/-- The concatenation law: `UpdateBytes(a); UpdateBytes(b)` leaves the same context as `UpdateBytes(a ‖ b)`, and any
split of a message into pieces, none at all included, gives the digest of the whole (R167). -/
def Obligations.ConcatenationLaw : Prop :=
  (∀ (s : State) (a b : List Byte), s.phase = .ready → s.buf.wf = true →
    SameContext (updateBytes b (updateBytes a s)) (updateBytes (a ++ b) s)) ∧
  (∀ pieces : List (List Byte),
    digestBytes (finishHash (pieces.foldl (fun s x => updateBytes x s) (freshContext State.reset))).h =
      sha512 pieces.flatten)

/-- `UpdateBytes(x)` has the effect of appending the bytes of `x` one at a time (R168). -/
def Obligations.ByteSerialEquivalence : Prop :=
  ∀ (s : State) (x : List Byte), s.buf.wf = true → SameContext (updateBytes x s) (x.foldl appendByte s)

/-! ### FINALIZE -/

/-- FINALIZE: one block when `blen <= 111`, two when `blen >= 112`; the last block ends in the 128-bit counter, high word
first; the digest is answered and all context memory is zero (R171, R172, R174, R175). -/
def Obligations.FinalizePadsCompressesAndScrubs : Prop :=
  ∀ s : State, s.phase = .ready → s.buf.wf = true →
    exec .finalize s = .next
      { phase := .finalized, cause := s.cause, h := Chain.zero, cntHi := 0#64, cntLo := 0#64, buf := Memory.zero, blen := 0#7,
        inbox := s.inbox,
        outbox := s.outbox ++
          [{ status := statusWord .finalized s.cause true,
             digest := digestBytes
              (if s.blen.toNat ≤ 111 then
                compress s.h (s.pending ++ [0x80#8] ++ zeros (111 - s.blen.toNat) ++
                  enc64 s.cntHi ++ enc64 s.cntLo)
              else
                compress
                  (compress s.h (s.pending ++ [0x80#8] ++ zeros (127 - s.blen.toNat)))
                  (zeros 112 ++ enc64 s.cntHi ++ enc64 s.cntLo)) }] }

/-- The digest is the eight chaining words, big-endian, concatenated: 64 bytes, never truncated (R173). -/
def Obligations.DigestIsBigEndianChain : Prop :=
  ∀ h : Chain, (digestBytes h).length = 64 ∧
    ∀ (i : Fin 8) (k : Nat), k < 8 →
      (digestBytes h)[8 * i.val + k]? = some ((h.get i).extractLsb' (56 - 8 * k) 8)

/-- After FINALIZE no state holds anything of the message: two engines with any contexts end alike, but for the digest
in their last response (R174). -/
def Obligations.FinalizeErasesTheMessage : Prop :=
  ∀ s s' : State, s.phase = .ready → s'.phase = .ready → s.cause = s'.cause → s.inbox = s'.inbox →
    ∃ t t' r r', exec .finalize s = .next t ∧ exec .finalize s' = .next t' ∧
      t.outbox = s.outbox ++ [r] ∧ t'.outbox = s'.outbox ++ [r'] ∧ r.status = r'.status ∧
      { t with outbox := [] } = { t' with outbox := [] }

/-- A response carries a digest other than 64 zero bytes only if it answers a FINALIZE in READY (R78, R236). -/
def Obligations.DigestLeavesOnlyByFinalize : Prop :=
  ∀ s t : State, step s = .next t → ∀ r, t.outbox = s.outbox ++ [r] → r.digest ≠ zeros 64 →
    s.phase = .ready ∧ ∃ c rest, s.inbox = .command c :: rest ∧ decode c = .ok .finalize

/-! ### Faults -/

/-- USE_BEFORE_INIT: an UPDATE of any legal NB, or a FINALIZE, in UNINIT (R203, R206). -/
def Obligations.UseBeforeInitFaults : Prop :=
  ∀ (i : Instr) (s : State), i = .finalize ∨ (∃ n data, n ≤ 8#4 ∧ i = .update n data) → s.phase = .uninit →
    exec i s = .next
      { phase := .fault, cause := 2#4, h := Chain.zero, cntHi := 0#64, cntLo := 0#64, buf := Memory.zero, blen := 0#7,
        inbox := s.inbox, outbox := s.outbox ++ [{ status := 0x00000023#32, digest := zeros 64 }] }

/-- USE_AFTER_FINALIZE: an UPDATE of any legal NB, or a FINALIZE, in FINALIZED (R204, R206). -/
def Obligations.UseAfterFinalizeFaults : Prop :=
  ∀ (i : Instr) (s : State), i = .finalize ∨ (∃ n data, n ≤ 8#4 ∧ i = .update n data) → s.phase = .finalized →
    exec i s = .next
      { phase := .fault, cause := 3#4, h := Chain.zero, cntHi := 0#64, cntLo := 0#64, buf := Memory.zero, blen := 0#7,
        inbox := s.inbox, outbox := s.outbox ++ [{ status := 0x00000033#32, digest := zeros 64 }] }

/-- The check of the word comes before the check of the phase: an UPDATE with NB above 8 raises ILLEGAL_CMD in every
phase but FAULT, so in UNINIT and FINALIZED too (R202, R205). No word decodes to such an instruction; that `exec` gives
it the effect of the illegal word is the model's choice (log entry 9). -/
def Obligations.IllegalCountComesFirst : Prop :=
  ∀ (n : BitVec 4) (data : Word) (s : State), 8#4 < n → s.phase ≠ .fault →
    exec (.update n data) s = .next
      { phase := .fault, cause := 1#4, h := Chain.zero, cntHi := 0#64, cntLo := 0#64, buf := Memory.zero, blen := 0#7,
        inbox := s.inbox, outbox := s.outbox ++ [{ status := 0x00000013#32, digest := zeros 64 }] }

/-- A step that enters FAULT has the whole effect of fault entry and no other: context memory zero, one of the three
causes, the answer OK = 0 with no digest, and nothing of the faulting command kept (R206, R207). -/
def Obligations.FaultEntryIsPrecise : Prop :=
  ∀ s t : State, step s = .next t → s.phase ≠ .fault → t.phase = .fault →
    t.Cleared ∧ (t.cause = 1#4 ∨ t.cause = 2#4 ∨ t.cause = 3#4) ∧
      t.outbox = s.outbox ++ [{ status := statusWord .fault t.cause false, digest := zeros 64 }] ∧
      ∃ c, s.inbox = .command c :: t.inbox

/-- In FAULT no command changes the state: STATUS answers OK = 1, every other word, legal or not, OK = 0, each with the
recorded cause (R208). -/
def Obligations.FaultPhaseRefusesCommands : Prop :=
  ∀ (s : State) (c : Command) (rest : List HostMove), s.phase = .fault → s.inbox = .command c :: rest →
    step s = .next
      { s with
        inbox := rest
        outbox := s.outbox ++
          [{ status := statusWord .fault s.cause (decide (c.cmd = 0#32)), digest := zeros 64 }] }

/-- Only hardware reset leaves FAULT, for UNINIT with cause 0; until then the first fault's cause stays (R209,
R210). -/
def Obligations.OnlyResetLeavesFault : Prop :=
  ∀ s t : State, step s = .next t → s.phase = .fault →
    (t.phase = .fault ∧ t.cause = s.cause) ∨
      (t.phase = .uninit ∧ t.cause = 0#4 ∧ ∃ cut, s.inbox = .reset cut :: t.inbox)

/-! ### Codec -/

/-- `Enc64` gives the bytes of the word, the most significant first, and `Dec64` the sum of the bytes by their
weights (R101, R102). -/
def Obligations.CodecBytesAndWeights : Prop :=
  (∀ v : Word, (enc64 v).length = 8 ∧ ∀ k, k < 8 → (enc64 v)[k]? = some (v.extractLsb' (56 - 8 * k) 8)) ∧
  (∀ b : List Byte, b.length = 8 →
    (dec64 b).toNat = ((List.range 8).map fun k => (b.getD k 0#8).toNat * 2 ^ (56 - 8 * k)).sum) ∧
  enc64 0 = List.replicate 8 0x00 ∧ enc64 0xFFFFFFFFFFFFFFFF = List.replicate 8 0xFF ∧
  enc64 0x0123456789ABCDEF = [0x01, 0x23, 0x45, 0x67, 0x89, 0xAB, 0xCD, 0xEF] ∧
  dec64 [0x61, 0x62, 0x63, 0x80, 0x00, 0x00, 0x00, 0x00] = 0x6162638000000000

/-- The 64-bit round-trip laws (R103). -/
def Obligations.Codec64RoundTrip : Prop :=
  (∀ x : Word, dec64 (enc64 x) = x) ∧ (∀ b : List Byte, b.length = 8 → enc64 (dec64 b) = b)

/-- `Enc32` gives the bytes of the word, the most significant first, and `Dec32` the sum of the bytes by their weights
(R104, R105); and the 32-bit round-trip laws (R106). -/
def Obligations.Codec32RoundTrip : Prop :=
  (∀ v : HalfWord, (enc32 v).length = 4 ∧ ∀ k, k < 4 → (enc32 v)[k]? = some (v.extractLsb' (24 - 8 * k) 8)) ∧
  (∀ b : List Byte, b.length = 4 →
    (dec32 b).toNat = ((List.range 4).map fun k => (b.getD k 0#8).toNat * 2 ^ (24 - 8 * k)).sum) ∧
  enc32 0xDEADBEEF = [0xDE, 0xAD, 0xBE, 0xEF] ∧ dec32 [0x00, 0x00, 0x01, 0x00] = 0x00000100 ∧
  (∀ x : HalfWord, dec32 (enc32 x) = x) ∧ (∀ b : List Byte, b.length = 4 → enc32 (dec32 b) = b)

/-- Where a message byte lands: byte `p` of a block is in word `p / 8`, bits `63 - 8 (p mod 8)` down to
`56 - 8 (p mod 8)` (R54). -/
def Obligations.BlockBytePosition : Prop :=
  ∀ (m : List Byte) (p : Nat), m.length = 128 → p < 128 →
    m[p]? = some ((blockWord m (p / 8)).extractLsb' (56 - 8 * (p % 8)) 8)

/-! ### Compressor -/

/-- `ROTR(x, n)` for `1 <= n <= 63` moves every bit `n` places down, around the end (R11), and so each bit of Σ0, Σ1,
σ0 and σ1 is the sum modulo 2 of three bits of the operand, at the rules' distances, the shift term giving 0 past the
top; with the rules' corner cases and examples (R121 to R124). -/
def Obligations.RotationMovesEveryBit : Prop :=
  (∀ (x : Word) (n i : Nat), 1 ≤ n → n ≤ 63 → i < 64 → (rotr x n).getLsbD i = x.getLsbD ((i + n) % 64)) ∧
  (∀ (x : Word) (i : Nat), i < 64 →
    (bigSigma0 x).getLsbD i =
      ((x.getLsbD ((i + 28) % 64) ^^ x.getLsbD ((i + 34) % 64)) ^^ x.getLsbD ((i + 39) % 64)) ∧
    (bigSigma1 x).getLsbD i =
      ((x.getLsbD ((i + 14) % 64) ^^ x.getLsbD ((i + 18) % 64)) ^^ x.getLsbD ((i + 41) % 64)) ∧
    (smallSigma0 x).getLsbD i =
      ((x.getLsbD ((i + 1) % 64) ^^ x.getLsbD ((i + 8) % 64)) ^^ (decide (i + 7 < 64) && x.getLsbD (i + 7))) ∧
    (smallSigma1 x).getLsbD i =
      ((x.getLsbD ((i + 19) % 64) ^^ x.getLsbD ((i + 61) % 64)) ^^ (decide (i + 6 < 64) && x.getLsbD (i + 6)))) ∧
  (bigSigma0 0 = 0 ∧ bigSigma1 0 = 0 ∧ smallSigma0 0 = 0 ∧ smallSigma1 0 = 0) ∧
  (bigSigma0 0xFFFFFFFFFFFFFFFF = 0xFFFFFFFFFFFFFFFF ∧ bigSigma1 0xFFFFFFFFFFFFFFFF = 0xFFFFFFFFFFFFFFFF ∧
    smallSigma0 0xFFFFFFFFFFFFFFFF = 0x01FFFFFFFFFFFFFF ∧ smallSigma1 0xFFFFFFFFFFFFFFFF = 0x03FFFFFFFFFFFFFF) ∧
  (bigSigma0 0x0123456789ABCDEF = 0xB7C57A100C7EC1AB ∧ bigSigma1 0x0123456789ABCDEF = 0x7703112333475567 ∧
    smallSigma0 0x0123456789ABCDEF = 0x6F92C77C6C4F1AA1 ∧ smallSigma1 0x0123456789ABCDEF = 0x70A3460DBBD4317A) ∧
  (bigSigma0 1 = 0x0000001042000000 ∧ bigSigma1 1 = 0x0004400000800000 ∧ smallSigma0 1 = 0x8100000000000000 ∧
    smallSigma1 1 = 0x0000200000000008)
◇ ◇ ◇ ◇
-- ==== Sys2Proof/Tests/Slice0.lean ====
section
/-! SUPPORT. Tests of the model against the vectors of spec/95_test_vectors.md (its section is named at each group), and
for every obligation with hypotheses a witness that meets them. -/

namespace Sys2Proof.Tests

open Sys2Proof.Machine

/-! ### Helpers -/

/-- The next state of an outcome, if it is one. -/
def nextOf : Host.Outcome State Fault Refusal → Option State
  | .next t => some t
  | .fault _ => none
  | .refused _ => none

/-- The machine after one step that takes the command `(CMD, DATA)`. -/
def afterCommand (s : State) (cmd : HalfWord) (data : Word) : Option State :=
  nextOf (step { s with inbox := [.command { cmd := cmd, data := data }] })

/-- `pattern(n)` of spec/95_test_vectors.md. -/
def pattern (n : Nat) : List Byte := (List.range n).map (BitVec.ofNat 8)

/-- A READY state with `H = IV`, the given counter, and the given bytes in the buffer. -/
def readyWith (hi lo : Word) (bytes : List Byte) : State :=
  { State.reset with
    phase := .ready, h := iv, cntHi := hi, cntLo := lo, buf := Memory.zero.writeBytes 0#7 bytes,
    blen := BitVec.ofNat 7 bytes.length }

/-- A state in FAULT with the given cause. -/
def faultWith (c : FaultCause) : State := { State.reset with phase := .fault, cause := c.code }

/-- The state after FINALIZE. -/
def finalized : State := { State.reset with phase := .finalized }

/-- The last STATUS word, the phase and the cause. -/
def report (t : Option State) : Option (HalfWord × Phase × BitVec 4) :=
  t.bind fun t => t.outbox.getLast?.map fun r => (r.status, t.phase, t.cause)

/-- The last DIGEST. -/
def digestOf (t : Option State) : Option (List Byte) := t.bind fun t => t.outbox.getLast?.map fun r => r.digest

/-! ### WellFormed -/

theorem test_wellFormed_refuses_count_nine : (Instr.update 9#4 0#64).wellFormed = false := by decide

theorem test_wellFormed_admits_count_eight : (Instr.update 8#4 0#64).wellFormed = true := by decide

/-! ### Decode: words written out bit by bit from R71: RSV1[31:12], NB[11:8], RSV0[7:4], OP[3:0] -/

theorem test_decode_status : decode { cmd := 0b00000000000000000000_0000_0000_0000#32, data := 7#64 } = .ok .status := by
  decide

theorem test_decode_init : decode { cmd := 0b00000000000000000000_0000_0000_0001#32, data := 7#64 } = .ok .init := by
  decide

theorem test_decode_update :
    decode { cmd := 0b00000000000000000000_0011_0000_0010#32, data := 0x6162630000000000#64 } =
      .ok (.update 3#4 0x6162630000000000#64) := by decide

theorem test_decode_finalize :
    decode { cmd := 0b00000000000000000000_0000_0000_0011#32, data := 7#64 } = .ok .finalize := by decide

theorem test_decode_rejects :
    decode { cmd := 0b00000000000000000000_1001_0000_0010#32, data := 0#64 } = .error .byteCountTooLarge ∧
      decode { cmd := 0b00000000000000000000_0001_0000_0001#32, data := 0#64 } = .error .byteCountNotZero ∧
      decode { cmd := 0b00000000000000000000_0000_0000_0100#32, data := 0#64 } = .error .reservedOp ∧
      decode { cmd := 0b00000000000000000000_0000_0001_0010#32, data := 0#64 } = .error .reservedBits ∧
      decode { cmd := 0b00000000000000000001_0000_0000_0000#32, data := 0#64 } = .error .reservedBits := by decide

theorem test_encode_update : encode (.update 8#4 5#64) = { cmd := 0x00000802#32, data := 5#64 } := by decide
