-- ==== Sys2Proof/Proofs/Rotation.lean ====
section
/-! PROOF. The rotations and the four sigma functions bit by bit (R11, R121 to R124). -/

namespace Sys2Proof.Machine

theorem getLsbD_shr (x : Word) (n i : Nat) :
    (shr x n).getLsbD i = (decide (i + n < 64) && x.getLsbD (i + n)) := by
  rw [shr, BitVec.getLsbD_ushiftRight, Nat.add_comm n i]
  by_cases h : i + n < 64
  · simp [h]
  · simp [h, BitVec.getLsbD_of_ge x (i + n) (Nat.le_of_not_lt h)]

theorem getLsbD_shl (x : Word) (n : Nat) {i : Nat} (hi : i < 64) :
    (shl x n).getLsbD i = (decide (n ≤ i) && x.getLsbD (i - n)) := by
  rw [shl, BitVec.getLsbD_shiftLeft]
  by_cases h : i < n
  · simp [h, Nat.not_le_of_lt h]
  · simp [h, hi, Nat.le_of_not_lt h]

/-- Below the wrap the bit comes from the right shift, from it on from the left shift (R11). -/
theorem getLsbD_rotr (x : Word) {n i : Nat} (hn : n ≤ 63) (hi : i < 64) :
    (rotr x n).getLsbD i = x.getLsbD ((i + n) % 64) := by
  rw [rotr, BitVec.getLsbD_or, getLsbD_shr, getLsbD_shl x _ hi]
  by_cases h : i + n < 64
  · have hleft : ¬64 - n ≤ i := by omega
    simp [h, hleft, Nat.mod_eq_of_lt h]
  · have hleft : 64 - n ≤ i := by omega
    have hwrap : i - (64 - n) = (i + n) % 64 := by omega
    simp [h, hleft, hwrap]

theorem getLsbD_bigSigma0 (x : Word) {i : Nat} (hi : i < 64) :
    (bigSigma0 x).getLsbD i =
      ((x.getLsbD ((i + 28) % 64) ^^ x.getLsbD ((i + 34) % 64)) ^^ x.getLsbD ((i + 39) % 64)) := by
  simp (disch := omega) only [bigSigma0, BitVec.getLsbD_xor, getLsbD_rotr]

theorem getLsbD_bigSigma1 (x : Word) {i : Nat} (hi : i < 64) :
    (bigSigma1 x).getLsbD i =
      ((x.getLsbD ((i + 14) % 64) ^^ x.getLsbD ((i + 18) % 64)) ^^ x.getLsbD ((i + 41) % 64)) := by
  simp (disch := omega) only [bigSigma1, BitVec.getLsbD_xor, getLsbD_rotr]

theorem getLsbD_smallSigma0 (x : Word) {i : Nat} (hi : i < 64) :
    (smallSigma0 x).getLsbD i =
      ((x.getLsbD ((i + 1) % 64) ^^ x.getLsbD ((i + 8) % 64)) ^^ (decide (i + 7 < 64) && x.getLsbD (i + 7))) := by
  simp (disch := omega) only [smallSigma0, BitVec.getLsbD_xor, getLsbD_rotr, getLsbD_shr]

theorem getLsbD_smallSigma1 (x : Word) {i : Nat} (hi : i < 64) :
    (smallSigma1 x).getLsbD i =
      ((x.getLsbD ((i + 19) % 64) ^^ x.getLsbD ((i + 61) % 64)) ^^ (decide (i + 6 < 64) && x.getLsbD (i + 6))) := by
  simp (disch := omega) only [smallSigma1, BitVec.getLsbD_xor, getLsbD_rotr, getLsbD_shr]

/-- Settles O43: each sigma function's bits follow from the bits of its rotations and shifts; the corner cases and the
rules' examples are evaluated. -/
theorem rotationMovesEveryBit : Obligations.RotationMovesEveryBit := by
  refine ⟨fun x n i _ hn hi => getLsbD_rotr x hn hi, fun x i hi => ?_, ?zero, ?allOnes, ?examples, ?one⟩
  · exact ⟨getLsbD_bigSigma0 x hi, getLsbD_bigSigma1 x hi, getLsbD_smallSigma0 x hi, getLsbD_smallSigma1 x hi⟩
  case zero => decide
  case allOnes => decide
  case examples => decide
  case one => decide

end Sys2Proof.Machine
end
◇ ◇ ◇ ◇
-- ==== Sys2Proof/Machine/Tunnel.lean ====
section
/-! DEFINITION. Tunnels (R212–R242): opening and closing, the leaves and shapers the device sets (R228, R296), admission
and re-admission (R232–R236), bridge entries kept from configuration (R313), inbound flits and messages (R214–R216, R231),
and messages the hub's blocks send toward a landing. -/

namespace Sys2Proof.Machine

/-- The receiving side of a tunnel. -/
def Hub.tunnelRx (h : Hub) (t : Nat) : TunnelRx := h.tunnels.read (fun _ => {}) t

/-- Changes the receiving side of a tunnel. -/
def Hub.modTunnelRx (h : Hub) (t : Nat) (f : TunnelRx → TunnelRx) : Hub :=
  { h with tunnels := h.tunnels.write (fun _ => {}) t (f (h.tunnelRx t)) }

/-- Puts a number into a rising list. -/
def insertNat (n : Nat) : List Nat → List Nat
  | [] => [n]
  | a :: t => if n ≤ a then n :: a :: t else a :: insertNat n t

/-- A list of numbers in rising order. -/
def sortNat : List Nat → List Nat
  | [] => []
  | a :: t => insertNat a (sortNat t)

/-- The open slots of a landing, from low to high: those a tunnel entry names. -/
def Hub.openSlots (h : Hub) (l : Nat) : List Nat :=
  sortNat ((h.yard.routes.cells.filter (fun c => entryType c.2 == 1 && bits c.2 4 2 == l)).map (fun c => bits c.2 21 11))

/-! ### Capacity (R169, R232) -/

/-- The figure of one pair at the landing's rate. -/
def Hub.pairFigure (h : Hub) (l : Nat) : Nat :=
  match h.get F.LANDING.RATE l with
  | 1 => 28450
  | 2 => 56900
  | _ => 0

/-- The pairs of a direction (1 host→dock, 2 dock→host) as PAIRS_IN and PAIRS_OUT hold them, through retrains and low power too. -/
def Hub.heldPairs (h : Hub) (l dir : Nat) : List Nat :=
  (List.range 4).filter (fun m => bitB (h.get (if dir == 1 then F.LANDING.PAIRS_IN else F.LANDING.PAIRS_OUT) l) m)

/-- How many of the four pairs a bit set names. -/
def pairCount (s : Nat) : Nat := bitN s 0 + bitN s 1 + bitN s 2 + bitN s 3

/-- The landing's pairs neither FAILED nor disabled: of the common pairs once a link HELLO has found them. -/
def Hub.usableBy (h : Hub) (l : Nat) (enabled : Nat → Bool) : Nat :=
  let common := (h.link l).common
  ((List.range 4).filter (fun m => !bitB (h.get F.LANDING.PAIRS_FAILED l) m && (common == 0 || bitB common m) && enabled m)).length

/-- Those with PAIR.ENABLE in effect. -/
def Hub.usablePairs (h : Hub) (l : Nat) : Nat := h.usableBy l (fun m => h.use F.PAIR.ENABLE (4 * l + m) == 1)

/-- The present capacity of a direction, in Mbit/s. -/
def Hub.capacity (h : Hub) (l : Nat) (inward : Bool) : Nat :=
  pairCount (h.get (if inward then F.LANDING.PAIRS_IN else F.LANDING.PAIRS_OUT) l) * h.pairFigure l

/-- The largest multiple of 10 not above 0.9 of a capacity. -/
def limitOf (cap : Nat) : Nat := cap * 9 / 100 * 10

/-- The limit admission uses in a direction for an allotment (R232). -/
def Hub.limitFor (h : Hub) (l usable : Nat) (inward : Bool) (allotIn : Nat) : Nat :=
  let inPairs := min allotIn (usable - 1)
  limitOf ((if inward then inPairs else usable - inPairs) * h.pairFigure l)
◇ ◇ ◇ ◇
REQUIREMENT
Using the records above, copy word for word the line with "def faultWith (c", the line with "last DIGEST. -/", and every line between them.

ANSWER
def faultWith (c : FaultCause) : State := { State.reset with phase := .fault, cause := c.code }

/-- The state after FINALIZE. -/
def finalized : State := { State.reset with phase := .finalized }

/-- The last STATUS word, the phase and the cause. -/
def report (t : Option State) : Option (HalfWord × Phase × BitVec 4) :=
  t.bind fun t => t.outbox.getLast?.map fun r => (r.status, t.phase, t.cause)

/-- The last DIGEST. -/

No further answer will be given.